The medical profession, too, has partly, if indirectly, been responsible for Mrs. Eddy's crazy horse of "metaphysics," running away in the dark, and butting its own brains out. From Dr. Mesmer to Dr. Charcot, it took about a hundred and twenty years for "animal magnetism," under the softer names of "hypnotism" and "suggestion," to achieve full and final standing in the French Academy of Medicine; and the mental phenomena attending "mesmerism" have still but little "respectability" among "regular physicians." But, that curative agencies are not confined to drugs has long been settled in the public mind—such part of the public mind, at least, as permits itself any considerable reading and thinking.

Has the pulpit itself—orthodox and not so orthodox—contributed to the success of Eddy "Science"? We must say it has. The practise, among the sects, of twisting the Bible out of its straight, historical, natural significance, and fitting its texts to every sort of whim, folly, and malefaction—this general practise has at last culminated in Mrs. Eddy's Key to the Scriptures, with pretty nearly the dissolution of them in the abomination of interpretation.
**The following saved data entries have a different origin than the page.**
/-- BIT 4,H (R216). -/
def execBit4H (s : State) : Result := .next (doBitReg 4#3 .h s)

/-- BIT 4,L (R216). -/
def execBit4L (s : State) : Result := .next (doBitReg 4#3 .l s)

/-- BIT 4,(HL) (R217). -/
def execBit4AtHl (s : State) : Result := .next (doBitMem 4#3 s)

/-- BIT 4,A (R216). -/
def execBit4A (s : State) : Result := .next (doBitReg 4#3 .a s)

/-- BIT 5,B (R216). -/
def execBit5B (s : State) : Result := .next (doBitReg 5#3 .b s)

/-- BIT 5,C (R216). -/
def execBit5C (s : State) : Result := .next (doBitReg 5#3 .c s)

/-- BIT 5,D (R216). -/
def execBit5D (s : State) : Result := .next (doBitReg 5#3 .d s)

/-- BIT 5,E (R216). -/
def execBit5E (s : State) : Result := .next (doBitReg 5#3 .e s)

/-- BIT 5,H (R216). -/
def execBit5H (s : State) : Result := .next (doBitReg 5#3 .h s)

/-- BIT 5,L (R216). -/
def execBit5L (s : State) : Result := .next (doBitReg 5#3 .l s)

/-- BIT 5,(HL) (R217). -/
def execBit5AtHl (s : State) : Result := .next (doBitMem 5#3 s)

/-- BIT 5,A (R216). -/
def execBit5A (s : State) : Result := .next (doBitReg 5#3 .a s)

/-- BIT 6,B (R216). -/
def execBit6B (s : State) : Result := .next (doBitReg 6#3 .b s)

/-- BIT 6,C (R216). -/
def execBit6C (s : State) : Result := .next (doBitReg 6#3 .c s)

/-- BIT 6,D (R216). -/
def execBit6D (s : State) : Result := .next (doBitReg 6#3 .d s)

/-- BIT 6,E (R216). -/
def execBit6E (s : State) : Result := .next (doBitReg 6#3 .e s)

/-- BIT 6,H (R216). -/
def execBit6H (s : State) : Result := .next (doBitReg 6#3 .h s)

/-- BIT 6,L (R216). -/
def execBit6L (s : State) : Result := .next (doBitReg 6#3 .l s)

/-- BIT 6,(HL) (R217). -/
def execBit6AtHl (s : State) : Result := .next (doBitMem 6#3 s)

/-- BIT 6,A (R216). -/
def execBit6A (s : State) : Result := .next (doBitReg 6#3 .a s)

/-- BIT 7,B (R216). -/
def execBit7B (s : State) : Result := .next (doBitReg 7#3 .b s)

/-- BIT 7,C (R216). -/
def execBit7C (s : State) : Result := .next (doBitReg 7#3 .c s)

/-- BIT 7,D (R216). -/
def execBit7D (s : State) : Result := .next (doBitReg 7#3 .d s)

/-- BIT 7,E (R216). -/
def execBit7E (s : State) : Result := .next (doBitReg 7#3 .e s)

/-- BIT 7,H (R216). -/
def execBit7H (s : State) : Result := .next (doBitReg 7#3 .h s)

/-- BIT 7,L (R216). -/
def execBit7L (s : State) : Result := .next (doBitReg 7#3 .l s)

/-- BIT 7,(HL) (R217). -/
def execBit7AtHl (s : State) : Result := .next (doBitMem 7#3 s)

/-- BIT 7,A (R216). -/
def execBit7A (s : State) : Result := .next (doBitReg 7#3 .a s)

/-- RES 0,B (R222). -/
def execRes0B (s : State) : Result := .next (doResReg 0#3 .b s)

/-- RES 0,C (R222). -/
def execRes0C (s : State) : Result := .next (doResReg 0#3 .c s)

/-- RES 0,D (R222). -/
def execRes0D (s : State) : Result := .next (doResReg 0#3 .d s)

/-- RES 0,E (R222). -/
def execRes0E (s : State) : Result := .next (doResReg 0#3 .e s)

/-- RES 0,H (R222). -/
def execRes0H (s : State) : Result := .next (doResReg 0#3 .h s)

/-- RES 0,L (R222). -/
def execRes0L (s : State) : Result := .next (doResReg 0#3 .l s)

/-- RES 0,(HL) (R223). -/
def execRes0AtHl (s : State) : Result := .next (doResMem 0#3 s)

/-- RES 0,A (R222). -/
def execRes0A (s : State) : Result := .next (doResReg 0#3 .a s)

/-- RES 1,B (R222). -/
def execRes1B (s : State) : Result := .next (doResReg 1#3 .b s)

/-- RES 1,C (R222). -/
def execRes1C (s : State) : Result := .next (doResReg 1#3 .c s)

/-- RES 1,D (R222). -/
def execRes1D (s : State) : Result := .next (doResReg 1#3 .d s)

/-- RES 1,E (R222). -/
def execRes1E (s : State) : Result := .next (doResReg 1#3 .e s)

/-- RES 1,H (R222). -/
def execRes1H (s : State) : Result := .next (doResReg 1#3 .h s)

/-- RES 1,L (R222). -/
def execRes1L (s : State) : Result := .next (doResReg 1#3 .l s)

/-- RES 1,(HL) (R223). -/
def execRes1AtHl (s : State) : Result := .next (doResMem 1#3 s)

/-- RES 1,A (R222). -/
def execRes1A (s : State) : Result := .next (doResReg 1#3 .a s)

/-- RES 2,B (R222). -/
def execRes2B (s : State) : Result := .next (doResReg 2#3 .b s)

/-- RES 2,C (R222). -/
def execRes2C (s : State) : Result := .next (doResReg 2#3 .c s)

/-- RES 2,D (R222). -/
def execRes2D (s : State) : Result := .next (doResReg 2#3 .d s)

/-- RES 2,E (R222). -/
def execRes2E (s : State) : Result := .next (doResReg 2#3 .e s)

/-- RES 2,H (R222). -/
def execRes2H (s : State) : Result := .next (doResReg 2#3 .h s)

/-- RES 2,L (R222). -/
def execRes2L (s : State) : Result := .next (doResReg 2#3 .l s)

/-- RES 2,(HL) (R223). -/
def execRes2AtHl (s : State) : Result := .next (doResMem 2#3 s)

/-- RES 2,A (R222). -/
def execRes2A (s : State) : Result := .next (doResReg 2#3 .a s)

/-- RES 3,B (R222). -/
def execRes3B (s : State) : Result := .next (doResReg 3#3 .b s)

/-- RES 3,C (R222). -/
def execRes3C (s : State) : Result := .next (doResReg 3#3 .c s)

/-- RES 3,D (R222). -/
def execRes3D (s : State) : Result := .next (doResReg 3#3 .d s)

/-- RES 3,E (R222). -/
def execRes3E (s : State) : Result := .next (doResReg 3#3 .e s)

/-- RES 3,H (R222). -/
def execRes3H (s : State) : Result := .next (doResReg 3#3 .h s)

/-- RES 3,L (R222). -/
def execRes3L (s : State) : Result := .next (doResReg 3#3 .l s)

/-- RES 3,(HL) (R223). -/
def execRes3AtHl (s : State) : Result := .next (doResMem 3#3 s)

/-- RES 3,A (R222). -/
def execRes3A (s : State) : Result := .next (doResReg 3#3 .a s)

/-- RES 4,B (R222). -/
def execRes4B (s : State) : Result := .next (doResReg 4#3 .b s)

/-- RES 4,C (R222). -/
def execRes4C (s : State) : Result := .next (doResReg 4#3 .c s)

/-- RES 4,D (R222). -/
def execRes4D (s : State) : Result := .next (doResReg 4#3 .d s)

/-- RES 4,E (R222). -/
def execRes4E (s : State) : Result := .next (doResReg 4#3 .e s)

/-- RES 4,H (R222). -/
def execRes4H (s : State) : Result := .next (doResReg 4#3 .h s)

/-- RES 4,L (R222). -/
def execRes4L (s : State) : Result := .next (doResReg 4#3 .l s)

/-- RES 4,(HL) (R223). -/
def execRes4AtHl (s : State) : Result := .next (doResMem 4#3 s)

/-- RES 4,A (R222). -/
def execRes4A (s : State) : Result := .next (doResReg 4#3 .a s)

/-- RES 5,B (R222). -/
def execRes5B (s : State) : Result := .next (doResReg 5#3 .b s)

/-- RES 5,C (R222). -/
def execRes5C (s : State) : Result := .next (doResReg 5#3 .c s)

/-- RES 5,D (R222). -/
def execRes5D (s : State) : Result := .next (doResReg 5#3 .d s)

/-- RES 5,E (R222). -/
def execRes5E (s : State) : Result := .next (doResReg 5#3 .e s)

/-- RES 5,H (R222). -/
def execRes5H (s : State) : Result := .next (doResReg 5#3 .h s)

/-- RES 5,L (R222). -/
def execRes5L (s : State) : Result := .next (doResReg 5#3 .l s)

/-- RES 5,(HL) (R223). -/
def execRes5AtHl (s : State) : Result := .next (doResMem 5#3 s)

/-- RES 5,A (R222). -/
def execRes5A (s : State) : Result := .next (doResReg 5#3 .a s)

/-- RES 6,B (R222). -/
def execRes6B (s : State) : Result := .next (doResReg 6#3 .b s)

/-- RES 6,C (R222). -/
def execRes6C (s : State) : Result := .next (doResReg 6#3 .c s)

/-- RES 6,D (R222). -/
def execRes6D (s : State) : Result := .next (doResReg 6#3 .d s)

/-- RES 6,E (R222). -/
def execRes6E (s : State) : Result := .next (doResReg 6#3 .e s)

/-- RES 6,H (R222). -/
def execRes6H (s : State) : Result := .next (doResReg 6#3 .h s)

/-- RES 6,L (R222). -/
def execRes6L (s : State) : Result := .next (doResReg 6#3 .l s)

/-- RES 6,(HL) (R223). -/
def execRes6AtHl (s : State) : Result := .next (doResMem 6#3 s)

/-- RES 6,A (R222). -/
def execRes6A (s : State) : Result := .next (doResReg 6#3 .a s)

/-- RES 7,B (R222). -/
def execRes7B (s : State) : Result := .next (doResReg 7#3 .b s)

/-- RES 7,C (R222). -/
def execRes7C (s : State) : Result := .next (doResReg 7#3 .c s)

/-- RES 7,D (R222). -/
def execRes7D (s : State) : Result := .next (doResReg 7#3 .d s)

/-- RES 7,E (R222). -/
def execRes7E (s : State) : Result := .next (doResReg 7#3 .e s)

/-- RES 7,H (R222). -/
def execRes7H (s : State) : Result := .next (doResReg 7#3 .h s)

/-- RES 7,L (R222). -/
def execRes7L (s : State) : Result := .next (doResReg 7#3 .l s)

/-- RES 7,(HL) (R223). -/
def execRes7AtHl (s : State) : Result := .next (doResMem 7#3 s)

/-- RES 7,A (R222). -/
def execRes7A (s : State) : Result := .next (doResReg 7#3 .a s)

/-- SET 0,B (R219). -/
def execSet0B (s : State) : Result := .next (doSetReg 0#3 .b s)

/-- SET 0,C (R219). -/
def execSet0C (s : State) : Result := .next (doSetReg 0#3 .c s)

/-- SET 0,D (R219). -/
def execSet0D (s : State) : Result := .next (doSetReg 0#3 .d s)

/-- SET 0,E (R219). -/
def execSet0E (s : State) : Result := .next (doSetReg 0#3 .e s)

/-- SET 0,H (R219). -/
def execSet0H (s : State) : Result := .next (doSetReg 0#3 .h s)

/-- SET 0,L (R219). -/
def execSet0L (s : State) : Result := .next (doSetReg 0#3 .l s)

/-- SET 0,(HL) (R220). -/
def execSet0AtHl (s : State) : Result := .next (doSetMem 0#3 s)

/-- SET 0,A (R219). -/
def execSet0A (s : State) : Result := .next (doSetReg 0#3 .a s)

/-- SET 1,B (R219). -/
def execSet1B (s : State) : Result := .next (doSetReg 1#3 .b s)

/-- SET 1,C (R219). -/
def execSet1C (s : State) : Result := .next (doSetReg 1#3 .c s)

/-- SET 1,D (R219). -/
def execSet1D (s : State) : Result := .next (doSetReg 1#3 .d s)

/-- SET 1,E (R219). -/
def execSet1E (s : State) : Result := .next (doSetReg 1#3 .e s)

/-- SET 1,H (R219). -/
def execSet1H (s : State) : Result := .next (doSetReg 1#3 .h s)

/-- SET 1,L (R219). -/
def execSet1L (s : State) : Result := .next (doSetReg 1#3 .l s)

/-- SET 1,(HL) (R220). -/
def execSet1AtHl (s : State) : Result := .next (doSetMem 1#3 s)

/-- SET 1,A (R219). -/
def execSet1A (s : State) : Result := .next (doSetReg 1#3 .a s)

/-- SET 2,B (R219). -/
def execSet2B (s : State) : Result := .next (doSetReg 2#3 .b s)

/-- SET 2,C (R219). -/
def execSet2C (s : State) : Result := .next (doSetReg 2#3 .c s)

/-- SET 2,D (R219). -/
def execSet2D (s : State) : Result := .next (doSetReg 2#3 .d s)

/-- SET 2,E (R219). -/
def execSet2E (s : State) : Result := .next (doSetReg 2#3 .e s)

/-- SET 2,H (R219). -/
def execSet2H (s : State) : Result := .next (doSetReg 2#3 .h s)

/-- SET 2,L (R219). -/
def execSet2L (s : State) : Result := .next (doSetReg 2#3 .l s)

/-- SET 2,(HL) (R220). -/
def execSet2AtHl (s : State) : Result := .next (doSetMem 2#3 s)

/-- SET 2,A (R219). -/
def execSet2A (s : State) : Result := .next (doSetReg 2#3 .a s)

/-- SET 3,B (R219). -/
def execSet3B (s : State) : Result := .next (doSetReg 3#3 .b s)

/-- SET 3,C (R219). -/
def execSet3C (s : State) : Result := .next (doSetReg 3#3 .c s)

/-- SET 3,D (R219). -/
def execSet3D (s : State) : Result := .next (doSetReg 3#3 .d s)

/-- SET 3,E (R219). -/
def execSet3E (s : State) : Result := .next (doSetReg 3#3 .e s)

/-- SET 3,H (R219). -/
def execSet3H (s : State) : Result := .next (doSetReg 3#3 .h s)

/-- SET 3,L (R219). -/
def execSet3L (s : State) : Result := .next (doSetReg 3#3 .l s)

/-- SET 3,(HL) (R220). -/
def execSet3AtHl (s : State) : Result := .next (doSetMem 3#3 s)

/-- SET 3,A (R219). -/
def execSet3A (s : State) : Result := .next (doSetReg 3#3 .a s)

/-- SET 4,B (R219). -/
def execSet4B (s : State) : Result := .next (doSetReg 4#3 .b s)

/-- SET 4,C (R219). -/
def execSet4C (s : State) : Result := .next (doSetReg 4#3 .c s)

/-- SET 4,D (R219). -/
def execSet4D (s : State) : Result := .next (doSetReg 4#3 .d s)

/-- SET 4,E (R219). -/
def execSet4E (s : State) : Result := .next (doSetReg 4#3 .e s)

/-- SET 4,H (R219). -/
def execSet4H (s : State) : Result := .next (doSetReg 4#3 .h s)

/-- SET 4,L (R219). -/
def execSet4L (s : State) : Result := .next (doSetReg 4#3 .l s)

/-- SET 4,(HL) (R220). -/
def execSet4AtHl (s : State) : Result := .next (doSetMem 4#3 s)

/-- SET 4,A (R219). -/
def execSet4A (s : State) : Result := .next (doSetReg 4#3 .a s)

/-- SET 5,B (R219). -/
def execSet5B (s : State) : Result := .next (doSetReg 5#3 .b s)

/-- SET 5,C (R219). -/
def execSet5C (s : State) : Result := .next (doSetReg 5#3 .c s)

/-- SET 5,D (R219). -/
def execSet5D (s : State) : Result := .next (doSetReg 5#3 .d s)

/-- SET 5,E (R219). -/
def execSet5E (s : State) : Result := .next (doSetReg 5#3 .e s)

/-- SET 5,H (R219). -/
def execSet5H (s : State) : Result := .next (doSetReg 5#3 .h s)

/-- SET 5,L (R219). -/
def execSet5L (s : State) : Result := .next (doSetReg 5#3 .l s)

/-- SET 5,(HL) (R220). -/
def execSet5AtHl (s : State) : Result := .next (doSetMem 5#3 s)

/-- SET 5,A (R219). -/
def execSet5A (s : State) : Result := .next (doSetReg 5#3 .a s)

/-- SET 6,B (R219). -/
def execSet6B (s : State) : Result := .next (doSetReg 6#3 .b s)

/-- SET 6,C (R219). -/
def execSet6C (s : State) : Result := .next (doSetReg 6#3 .c s)

/-- SET 6,D (R219). -/
def execSet6D (s : State) : Result := .next (doSetReg 6#3 .d s)

/-- SET 6,E (R219). -/
def execSet6E (s : State) : Result := .next (doSetReg 6#3 .e s)

/-- SET 6,H (R219). -/
def execSet6H (s : State) : Result := .next (doSetReg 6#3 .h s)

/-- SET 6,L (R219). -/
def execSet6L (s : State) : Result := .next (doSetReg 6#3 .l s)

/-- SET 6,(HL) (R220). -/
def execSet6AtHl (s : State) : Result := .next (doSetMem 6#3 s)

/-- SET 6,A (R219). -/
def execSet6A (s : State) : Result := .next (doSetReg 6#3 .a s)

/-- SET 7,B (R219). -/
def execSet7B (s : State) : Result := .next (doSetReg 7#3 .b s)

/-- SET 7,C (R219). -/
def execSet7C (s : State) : Result := .next (doSetReg 7#3 .c s)

/-- SET 7,D (R219). -/
def execSet7D (s : State) : Result := .next (doSetReg 7#3 .d s)

/-- SET 7,E (R219). -/
def execSet7E (s : State) : Result := .next (doSetReg 7#3 .e s)

/-- SET 7,H (R219). -/
def execSet7H (s : State) : Result := .next (doSetReg 7#3 .h s)

/-- SET 7,L (R219). -/
def execSet7L (s : State) : Result := .next (doSetReg 7#3 .l s)

/-- SET 7,(HL) (R220). -/
def execSet7AtHl (s : State) : Result := .next (doSetMem 7#3 s)

/-- SET 7,A (R219). -/
def execSet7A (s : State) : Result := .next (doSetReg 7#3 .a s)

/-- BIT 0,(ii+d) (R218). -/
def execBit0AtIdx (ii : Idx) (d : Byte) (_z : BitVec 3) (s : State) : Result := .next (doIdxBit ii d 0#3 s)

/-- BIT 1,(ii+d) (R218). -/
def execBit1AtIdx (ii : Idx) (d : Byte) (_z : BitVec 3) (s : State) : Result := .next (doIdxBit ii d 1#3 s)

/-- BIT 2,(ii+d) (R218). -/
def execBit2AtIdx (ii : Idx) (d : Byte) (_z : BitVec 3) (s : State) : Result := .next (doIdxBit ii d 2#3 s)

/-- BIT 3,(ii+d) (R218). -/
def execBit3AtIdx (ii : Idx) (d : Byte) (_z : BitVec 3) (s : State) : Result := .next (doIdxBit ii d 3#3 s)

/-- BIT 4,(ii+d) (R218). -/
def execBit4AtIdx (ii : Idx) (d : Byte) (_z : BitVec 3) (s : State) : Result := .next (doIdxBit ii d 4#3 s)

/-- BIT 5,(ii+d) (R218). -/
def execBit5AtIdx (ii : Idx) (d : Byte) (_z : BitVec 3) (s : State) : Result := .next (doIdxBit ii d 5#3 s)

/-- BIT 6,(ii+d) (R218). -/
def execBit6AtIdx (ii : Idx) (d : Byte) (_z : BitVec 3) (s : State) : Result := .next (doIdxBit ii d 6#3 s)

/-- BIT 7,(ii+d) (R218). -/
def execBit7AtIdx (ii : Idx) (d : Byte) (_z : BitVec 3) (s : State) : Result := .next (doIdxBit ii d 7#3 s)

/-- RES 0,(ii+d),B (R224). -/
def execRes0AtIdxB (ii : Idx) (d : Byte) (s : State) : Result := .next (doIdxRes ii d 0#3 (some .b) s)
But "Christian Science"—the Eddy misfit for a specious name—has had its rise, and it has probably risen about as high as it can reach, notwithstanding its rapid extension for the moment. Only its protrusion from insignificance and non-attention was needed to uncover its foundation on the sands of ignorance, its strength in the perennial weakness and credulity of mankind, and its business success in ordinary, or more than ordinary, business cupidity. Has it done no good in the world, then? Ah, that is another question. Whatever may have been the chief motive of its founder, and whatever may have been its "comedy of errors," it has forced the inception of a movement that, as a whole, may have vast results for the human mind and the human body. Whatever material medicines may be necessary to mankind while they themselves are in a material condition, psychic forces in the cure of disease can no longer be ignored. What is the extent, and what the limit, of these forces, is a problem that must be examined. As conditionally—here and now—man is both spiritual and corporeal—it would seem to be a self-evident conclusion that he must have both material and spiritual aids to health. That we can "jump" our condition, before we get out of it, is the most tremendous paradox ever presented to the human mind; but the sequences—even physical—of systematically opening the finite soul to the Infinite Spirit may be incalculable. The revival, or definite rediscovery, in modern times, of healing the sick by the soul and the laying-on of hands, came to pass some fifty years ago, in the United States, through the honest, single-minded, Phineas Parkhurst Quimby. If the spirit of evil—of hypocrisy, selfishness and avarice—has entered into the movement of mental healing through another source, the frequent necessity of very human means to divine ends is once more illustrated.